A five-member panel of the Supreme Court, led by Justice Lawal Garba, last Friday ruled in favour of Fidelity Bank in its appeal against Sagecom Concepts Limited.

The judgment brings definitive closure to a legacy case that has attracted attention across the financial sector for more than two decades. It also marks a significant victory for Fidelity Bank in a long-running legal dispute.

In a motion dated October 8, 2025, Fidelity Bank sought clarification from the Supreme Court, requesting a consequential order that the judgment debt be paid in Naira. The bank also asked that the interest rate be set at 19.5 per cent per annum rather than 19.5 per cent compounded daily.

It also requested the exchange rate used for conversion be the rate applicable as of the date of the High Court judgment, in line with the Supreme Court’s decision in Anibaba v. Dana Airlines.

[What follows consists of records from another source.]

-- ==== Sys2Proof/Laws/PerInstr.lean ====
section
/-! SUPPORT. The family `RoundTrip`: every word an instruction is encoded as matches the instruction's row. -/
namespace Sys2Proof.Laws

/-- A well-formed instruction has a word, and each of its words matches its row of the opcode table. -/
def RoundTrip.Statement (i : Instr) : Prop := i.wf = true → encode i ≠ [] ∧ ∀ c ∈ encode i, i ∈ rowsOf c

namespace RoundTrip

theorem nop : Statement .nop := fun _ => by decide
theorem clrb : Statement .clrb := fun _ => by decide
theorem clrk : Statement .clrk := fun _ => by decide
theorem pushb (ch : Character) : Statement (.pushb ch) := fun _ => by simp [encode, rowsOf, decodeCmd]
theorem pushk (ch : Character) : Statement (.pushk ch) := fun _ => by simp [encode, rowsOf, decodeCmd]
theorem enc : Statement .enc := fun _ => by decide
theorem dec : Statement .dec := fun _ => by decide
theorem ack : Statement .ack := fun _ => by decide
theorem reserved0 (ch : Character) : Statement (.reserved0 ch) := fun h => by
  have h : ch ≠ 0x00#8 := by simpa [Instr.wf, reservedChar] using h
  simp [encode, rowsOf, decodeCmd, h]
theorem reserved1 (ch : Character) : Statement (.reserved1 ch) := fun h => by
  have h : ch ≠ 0x00#8 := by simpa [Instr.wf, reservedChar] using h
  simp [encode, rowsOf, decodeCmd, h]
theorem reserved2 (ch : Character) : Statement (.reserved2 ch) := fun h => by
  have h : ch ≠ 0x00#8 := by simpa [Instr.wf, reservedChar] using h
  simp [encode, rowsOf, decodeCmd, h]
theorem reserved5 (ch : Character) : Statement (.reserved5 ch) := fun h => by
  have h : ch ≠ 0x00#8 := by simpa [Instr.wf, reservedChar] using h
  simp [encode, rowsOf, decodeCmd, h]
theorem reserved6 (ch : Character) : Statement (.reserved6 ch) := fun h => by
  have h : ch ≠ 0x00#8 := by simpa [Instr.wf, reservedChar] using h
  simp [encode, rowsOf, decodeCmd, h]
theorem reserved7 (ch : Character) : Statement (.reserved7 ch) := fun h => by
  have h : ch ≠ 0x00#8 := by simpa [Instr.wf, reservedChar] using h
  simp [encode, rowsOf, decodeCmd, h]
theorem reservedHi (op : BitVec 4) (ch : Character) : Statement (.reservedHi op ch) := fun h => by
  have h : 8 ≤ op.toNat := by simpa [Instr.wf, reservedOp] using h
  have ne : ∀ k : BitVec 4, k.toNat < 8 → op ≠ k := by rintro k hk rfl; omega
  simp [encode, rowsOf, decodeCmd, ne 0#4 (by decide), ne 1#4 (by decide), ne 2#4 (by decide), ne 3#4 (by decide),
    ne 4#4 (by decide), ne 5#4 (by decide), ne 6#4 (by decide), ne 7#4 (by decide)]
theorem selId (g : BitVec 4) : Statement (.selId g) := fun h => by
  have h : groupOk g = true := h
  simp [encode, rowsOf, decode, decodeKsel, h]
theorem selSwap01 (g : BitVec 4) : Statement (.selSwap01 g) := fun h => by
  have h : groupOk g = true := h
  simp [encode, rowsOf, decode, decodeKsel, h]
theorem selSwap12 (g : BitVec 4) : Statement (.selSwap12 g) := fun h => by
  have h : groupOk g = true := h
  simp [encode, rowsOf, decode, decodeKsel, h]
theorem selRev (g : BitVec 4) : Statement (.selRev g) := fun h => by
  have h : groupOk g = true := h
  simp [encode, rowsOf, decode, decodeKsel, h]
theorem roundstepEnc (r : BitVec 6) : Statement (.roundstepEnc r) := fun h => by
  simp [encode, rowsOf_busyWord_encrypt (r := r) h]
theorem roundstepDec (r : BitVec 6) : Statement (.roundstepDec r) := fun h => by
  simp [encode, rowsOf_busyWord_decrypt (r := r) h]
theorem mix (d : Direction) (r : BitVec 6) : Statement (.mix d r) := fun h => by
  cases d
  · simp [encode, rowsOf_busyWord_encrypt (r := r) h]
  · simp [encode, rowsOf_busyWord_decrypt (r := r) h]
theorem fp (r : BitVec 6) : Statement (.fp r) := fun h => by simp [encode, rowsOf_busyWord_encrypt (r := r) h]
theorem fpi (r : BitVec 6) : Statement (.fpi r) := fun h => by simp [encode, rowsOf_busyWord_decrypt (r := r) h]
theorem kp (d : Direction) (r : BitVec 6) : Statement (.kp d r) := fun h => by
  cases d
  · simp [encode, rowsOf_busyWord_encrypt (r := r) h]
  · simp [encode, rowsOf_busyWord_decrypt (r := r) h]
theorem sb (r : BitVec 6) : Statement (.sb r) := fun h => by simp [encode, rowsOf_busyWord_encrypt (r := r) h]
theorem sbi (r : BitVec 6) : Statement (.sbi r) := fun h => by simp [encode, rowsOf_busyWord_decrypt (r := r) h]
theorem encr (r : BitVec 6) : Statement (.encr r) := fun h => by simp [encode, rowsOf_busyWord_encrypt (r := r) h]
theorem decr (r : BitVec 6) : Statement (.decr r) := fun h => by simp [encode, rowsOf_busyWord_decrypt (r := r) h]
theorem encrypt : Statement .encrypt := fun _ => by
  refine ⟨by simp [encode, operationWords], fun c hc => ?_⟩
  obtain ⟨k, hk, rfl⟩ : ∃ k < 56, .ctrl (busyWord .encrypt (BitVec.ofNat 6 k)) = c := by
    simpa [encode, operationWords] using hc
  have hr : roundOk (BitVec.ofNat 6 k) = true := by simp [roundOk]; omega
  simp [rowsOf_busyWord_encrypt hr]
theorem decrypt : Statement .decrypt := fun _ => by
  refine ⟨by simp [encode, operationWords], fun c hc => ?_⟩
  obtain ⟨k, hk, rfl⟩ : ∃ k < 56, .ctrl (busyWord .decrypt (BitVec.ofNat 6 (55 - k))) = c := by
    simpa [encode, operationWords] using hc
  have hr : roundOk (BitVec.ofNat 6 (55 - k)) = true := by simp [roundOk]; omega
  simp [rowsOf_busyWord_decrypt hr]

end RoundTrip

end Sys2Proof.Laws
end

Fidelity Bank further requested the judgment debt be fixed at N30,197,286,603.13 and that interest on this amount be payable at 19.5 per cent per annum until full settlement.

In the judgment delivered by Justice Adamu Jauro, the apex court granted the bank’s first three prayers but declined the fourth and fifth. As a result, the judgment sum will be paid in Naira at an annual interest rate of 19.5 per cent, rather than the daily compounded rate previously awarded by the High Court.

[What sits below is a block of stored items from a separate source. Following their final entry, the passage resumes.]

/-- A step of a running engine moves `ST` and `RND` by the direction and the index alone; before the last round the engine
keeps running. -/
theorem Running.step {s : State} (h : Running s) : ∃ t, step s = .next t ∧ t.DIR = s.DIR ∧
    t.ST = (if s.RND = lastRound s.DIR then .done else .busy) ∧
    t.RND = (if s.RND = lastRound s.DIR then s.RND else nextRound s.DIR s.RND) ∧
    (s.RND ≠ lastRound s.DIR → Running t) := by
  obtain ⟨K27, K18, hk⟩ := exists_holdsRoundKey h.rnd_le h.written
  have hrst : (sampled s).rst = false := sampled_rst_of_noReset s h.noReset
  refine ⟨_, step_round hrst h.busy h.rnd_le hk, rfl, rfl, rfl, fun hne => ?_⟩
  obtain ⟨hnext, -⟩ := roundsLeft_nextRound h.rnd_le hne
  exact {
    busy := if_neg hne
    rnd_le := (congrArg BitVec.toNat (if_neg hne)).trans_le hnext
    written := h.written
    noReset := noReset_tail h.noReset }

/-- Two running engines in the same round of the same direction stay together to the end of their operations. -/
theorem Running.run_together {s s' : State} {k : Nat} (h : Running s) (h' : Running s') (hdir : s.DIR = s'.DIR)
    (hrnd : s.RND = s'.RND) (hk : k ≤ roundsLeft s.DIR s.RND) :
    ∃ t t', run k s = .next t ∧ run k s' = .next t' ∧ t.ST = t'.ST ∧ t.DIR = t'.DIR ∧ t.RND = t'.RND := by
  induction k generalizing s s' with
  | zero => exact ⟨s, s', rfl, rfl, by rw [h.busy, h'.busy], hdir, hrnd⟩
  | succ k ih =>
    obtain ⟨u, hu, hudir, hust, hurnd, hgo⟩ := h.step
    obtain ⟨u', hu', hudir', hust', hurnd', hgo'⟩ := h'.step
    rw [← hdir] at hudir'
    rw [← hdir, ← hrnd] at hust' hurnd' hgo'
    rw [run_succ k hu, run_succ k hu']
    by_cases hlast : s.RND = lastRound s.DIR
    · rw [hlast, roundsLeft_lastRound] at hk
      obtain rfl : k = 0 := by omega
      exact ⟨u, u', rfl, rfl, hust.trans hust'.symm, hudir.trans hudir'.symm, hurnd.trans hurnd'.symm⟩
    · obtain ⟨-, hleft⟩ := roundsLeft_nextRound h.rnd_le hlast
      refine ih (hgo hlast) (hgo' hlast) (hudir.trans hudir'.symm) (hurnd.trans hurnd'.symm) ?_
      rw [hurnd, if_neg hlast, hudir]
      omega

/-! ### The Block after k rounds (R148, R149) -/

section
variable (d : Direction) {k : Nat}

/-- The index stays a round's (R28). -/
theorem rndAfter_le : (rndAfter d k).toNat ≤ 55 := by
  cases d <;> rw [rndAfter, BitVec.toNat_ofNat] <;> omega

theorem rndAfter_eq_lastRound_iff (hk : k < 56) : rndAfter d k = lastRound d ↔ k = 55 := by
  rw [← BitVec.toNat_inj]
  cases d <;> rw [rndAfter, lastRound, BitVec.toNat_ofNat, BitVec.toNat_ofNat] <;> omega
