-- ==== Sys2Proof/Certificates/Slice0/Obligations.lean ====
section
/-!
DEFINITION. The statements for the provers. Each docstring names the rule of spec/ it formalises; a statement whose
source is marked [derived] in the spec says so.
-/

open Sys2Proof Sys2Proof.Machine

/-! ## Encoding and decoding -/

/-- The words of 95_test_vectors.md section 2.1, the phase codes and the event identifiers, as R84, R21 and R89 spell them. -/
def Obligations.TableWordsDecode : Prop :=
  (∀ g, decodeCommand g 0x0100000000000000#64 = .ok .init ∧
    decodeCommand g 0x0200000000FF0000#64 = .ok (.setPixel 0#16 ⟨255#8, 0#8, 0#8⟩) ∧
    decodeCommand g 0x0200FFFF00FFFFFF#64 = .ok (.setPixel 65535#16 ⟨255#8, 255#8, 255#8⟩) ∧
    decodeCommand g 0x030000010000FF00#64 = .ok (.setPixelChannels 1#16 0#8 255#8 0#8) ∧
    decodeCommand g 0x0400000000123456#64 = .ok (.fill ⟨0x12#8, 0x34#8, 0x56#8⟩) ∧
    decodeCommand g 0x0500000000000000#64 = .ok .transmit) ∧
  decodeCommand true 0x0600000200000000#64 = .ok (.getPixel 2#16) ∧
  decodeCommand false 0x0600000200000000#64 = .error .noGetter ∧
  decodePhase 0x1#4 = .ok .encode ∧ decodePhase 0x6#4 = .ok .wait ∧ decodePhase 0x9#4 = .ok .abort ∧
  decodeEvent 0#1 = .timerPeriod ∧ decodeEvent 1#1 = .engineService

/-- Decoding the encoding of an instruction gives it back, in every configuration in which it exists, with every operand
at every value, in all three formats ("Encoding a decoded command gives the word back", R92, marked [derived] there). -/
def Obligations.DecodeOfEncodeIsIdentity : Prop :=
  ∀ (c : Config) (i : Instr), i.wellFormed c = true → decode c.hasGetter (encode i) = .ok i

/-- The other direction: whatever decodes is the encoding of what it decodes to, so that "decoding loses no bit of a legal
word" (R92, marked [derived] there). -/
def Obligations.EncodeOfDecodeIsIdentity : Prop :=
  ∀ (g : Bool) (e : Encoding) (i : Instr), decode g e = .ok i → encode i = e

/-- R85 with R82 and R83: a word decodes to a command, with its operand fields read as unsigned bit ranges, exactly when it
agrees with the row's match on the row's mask. -/
def Obligations.WordSpellsCommandByMatchAndMask : Prop :=
  ∀ (g : Bool) (w : CmdWord),
    let idx := w.extractLsb' 32 16
    let r := w.extractLsb' 16 8
    let gr := w.extractLsb' 8 8
    let b := w.extractLsb' 0 8
    (decodeCommand g w = .ok .init ↔ w &&& 0xFFFFFFFFFFFFFFFF#64 = 0x0100000000000000#64) ∧
    (decodeCommand g w = .ok (.setPixel idx ⟨r, gr, b⟩) ↔ w &&& 0xFFFF0000FF000000#64 = 0x0200000000000000#64) ∧
    (decodeCommand g w = .ok (.setPixelChannels idx r gr b) ↔
      w &&& 0xFFFF0000FF000000#64 = 0x0300000000000000#64) ∧
    (decodeCommand g w = .ok (.fill ⟨r, gr, b⟩) ↔ w &&& 0xFFFFFFFFFF000000#64 = 0x0400000000000000#64) ∧
    (decodeCommand g w = .ok .transmit ↔ w &&& 0xFFFFFFFFFFFFFFFF#64 = 0x0500000000000000#64) ∧
    (decodeCommand g w = .ok (.getPixel idx) ↔
      g = true ∧ w &&& 0xFFFF0000FFFFFFFF#64 = 0x0600000000000000#64)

The Supreme Court equally affirmed that the applicable exchange rate should be the rate as of the date of the High Court judgment, consistent with its earlier decision in Anibaba v. Dana Airlines.

The dispute originated from a legacy transaction involving the former FSB International Bank, which merged with Fidelity Bank in 2005. It stemmed from a 2002 credit facility extended to G. Cappa Plc and subsequent legal proceedings tied to the collateral.

This ruling provides finality for years of litigation and confirms a significantly lower liability than the N225 billion previously speculated in the review of decisions leading up to the decision.